- Boundary of Croydon North West in for the 1983 general election
- County: 1955–1965: Surrey 1965–1997: Greater London

1955–1997
- Seats: One
- Created from: Croydon North and Croydon West
- Replaced by: Croydon North

= Croydon North West =

Parliamentary constituency in the United Kingdom, 1955–1997

Croydon North West was a borough constituency represented in the House of Commons of the Parliament of the United Kingdom. It elected one Member of Parliament (MP) by the first past the post system of election.

== Politics and history of the constituency ==
The Croydon North West constituency was created for the 1955 general election, just five years after a previous re-organisation of the three seats in the County Borough of Croydon.

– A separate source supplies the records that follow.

-- ==== Sys2Proof/Machine/Objects.lean ====
section
/-!
DEFINITION. The rows of the object dictionary: every object table of the chapters (R88 and its like in each chapter), one row per
object or range of objects, with type, access kind, role, persistence, default and range as its chapter gives them.
-/
namespace Sys2Proof.Machine

/-- Objects of chapter 1 of the manual, part 1. -/
def objRows01a : List ObjRow := [
  row 0x6010 0x6010 0 0 "FabricShare" .u8 .ro .observer .none false (.num 6) (.any),
  row 0x6010 0x6010 1 1 "FabricShare" .u8 .rwc .operator .s false (.num 8) (.any),
  row 0x6010 0x6010 2 2 "FabricShare" .u8 .rwc .operator .s false (.num 26) (.any),
  row 0x6010 0x6010 3 3 "FabricShare" .u8 .rwc .operator .s false (.num 16) (.any),
  row 0x6010 0x6010 4 4 "FabricShare" .u8 .rwc .operator .s false (.num 9) (.any),
  row 0x6010 0x6010 5 5 "FabricShare" .u8 .rwc .operator .s false (.num 4) (.any),
  row 0x6010 0x6010 6 6 "FabricShare" .u8 .ro .observer .none false (.num 1) (.any),
  row 0x6011 0x6011 0 0 "FabricBorrow" .bool .rwc .operator .s false (.num 1) (.nat 0 1),
  row 0x6012 0x6012 0 0 "CellWeights" .blob .rwc .operator .s false (.empty) (.blob 2048 4),
  row 0x6013 0x6013 0 0 "BlockQuanta" .blob .rwc .operator .s false (.empty) (.blob 2048 4)]

/-- Objects of chapter 2 of the manual, part 1. -/
def objRows02a : List ObjRow := [
  row 0x1001 0x1001 0 0 "DeviceEui" .eui64 .ro .observer .none true (.num 0) (.any),
  row 0x1008 0x1008 0 0 "PartName" (.text 16) .ro .observer .none true (.text [0x4F, 0x54, 0x31, 0x30, 0x34, 0x38]) (.any),
  row 0x1009 0x1009 0 0 "SiliconRevision" (.text 4) .ro .observer .none true (.text [0x42, 0x30]) (.any),
  row 0x100A 0x100A 0 0 "FirmwareVersion" .u32 .ro .observer .none true (.num 0) (.any),
  row 0x1010 0x1010 0 0 "ConfigCommit" .u8 .ro .observer .none false (.num 5) (.any),
  row 0x1010 0x1010 1 1 "ConfigCommit" .u8 .cmd .operator .none false (.num 0) (.any),
  row 0x1010 0x1010 2 2 "ConfigCommit" .u32 .ro .observer .none true (.num 0) (.any),
  row 0x1010 0x1010 3 3 "ConfigCommit" .u32 .ro .observer .none true (.num 0) (.any),
  row 0x1010 0x1010 4 4 "ConfigCommit" .u16 .ro .observer .none false (.num 0) (.any),
  row 0x1010 0x1010 5 5 "ConfigCommit" .u8 .cmd .operator .none false (.num 0) (.any),
  row 0x1011 0x1011 0 0 "RestoreDefaults" .u8 .cmd .operator .none false (.num 0) (.any),
  row 0x1018 0x1018 0 0 "LifeCycleState" .u8 .ro .observer .none true (.num 0) (.any),
  row 0x1020 0x1027 0 0 "EventSubscription" .u8 .ro .observer .none false (.num 7) (.any),
  row 0x1020 0x1027 1 1 "EventSubscription" .bool .ro .observer .none false (.num 0) (.any),
  row 0x1020 0x1027 2 2 "EventSubscription" (.octets 20) .ro .observer .none false (.num 0) (.any),
  row 0x1020 0x1027 3 3 "EventSubscription" .u8 .ro .observer .none false (.num 0) (.any),
  row 0x1020 0x1027 4 4 "EventSubscription" .u16 .ro .observer .none false (.num 0) (.any),
  row 0x1020 0x1027 5 5 "EventSubscription" .u16 .ro .observer .none false (.num 0) (.any),
  row 0x1020 0x1027 6 6 "EventSubscription" (.octets 18) .ro .observer .none false (.num 0) (.any),
  row 0x1020 0x1027 7 7 "EventSubscription" .u32 .ro .observer .none false (.num 0) (.any),
  row 0x1031 0x1031 0 0 "RoleKeySlot" .u8 .ro .observer .none false (.num 4) (.any),
  row 0x1031 0x1031 1 4 "RoleKeySlot" .u8 .rw .keyholder .s false (.num 255) (.orVal 255 0 31),
  row 0x1032 0x1032 0 0 "DictCounters" .u8 .ro .observer .none false (.num 6) (.any),
  row 0x1032 0x1032 1 1 "DictCounters" .u64 .ro .observer .v true (.num 0) (.any),
  row 0x1032 0x1032 2 2 "DictCounters" .u64 .ro .observer .v true (.num 0) (.any),
  row 0x1032 0x1032 3 3 "DictCounters" .u64 .ro .observer .v true (.num 0) (.any),
  row 0x1032 0x1032 4 4 "DictCounters" .u64 .ro .observer .v true (.num 0) (.any),
  row 0x1032 0x1032 5 5 "DictCounters" .u64 .ro .observer .v true (.num 0) (.any),
  row 0x1032 0x1032 6 6 "DictCounters" .u64 .ro .observer .v true (.num 0) (.any),
  row 0x1034 0x1034 0 0 "DictSequenceHigh" .u8 .ro .observer .none false (.num 5) (.any),
  row 0x1034 0x1034 1 5 "DictSequenceHigh" .u64 .ro .observer .none true (.num 0) (.any),
  row 0x1035 0x1035 0 0 "DictBlockNext" .u8 .ro .observer .none false (.num 2) (.any),
  row 0x1035 0x1035 1 1 "DictBlockNext" .u32 .ro .observer .v false (.num 0) (.any),
  row 0x1035 0x1035 2 2 "DictBlockNext" .u32 .ro .observer .v false (.num 0) (.any)]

It took in areas of the former Croydon North and Croydon West constituencies and bordered Croydon North East and Croydon South, as well as, when originally created, the constituencies of Streatham, Norwood, Beckenham and Mitcham.

The constituency was abolished at the 1997 general election and was entirely subsumed within the new Croydon North, with the addition of the Thornton Heath, Upper Norwood and South Norwood wards.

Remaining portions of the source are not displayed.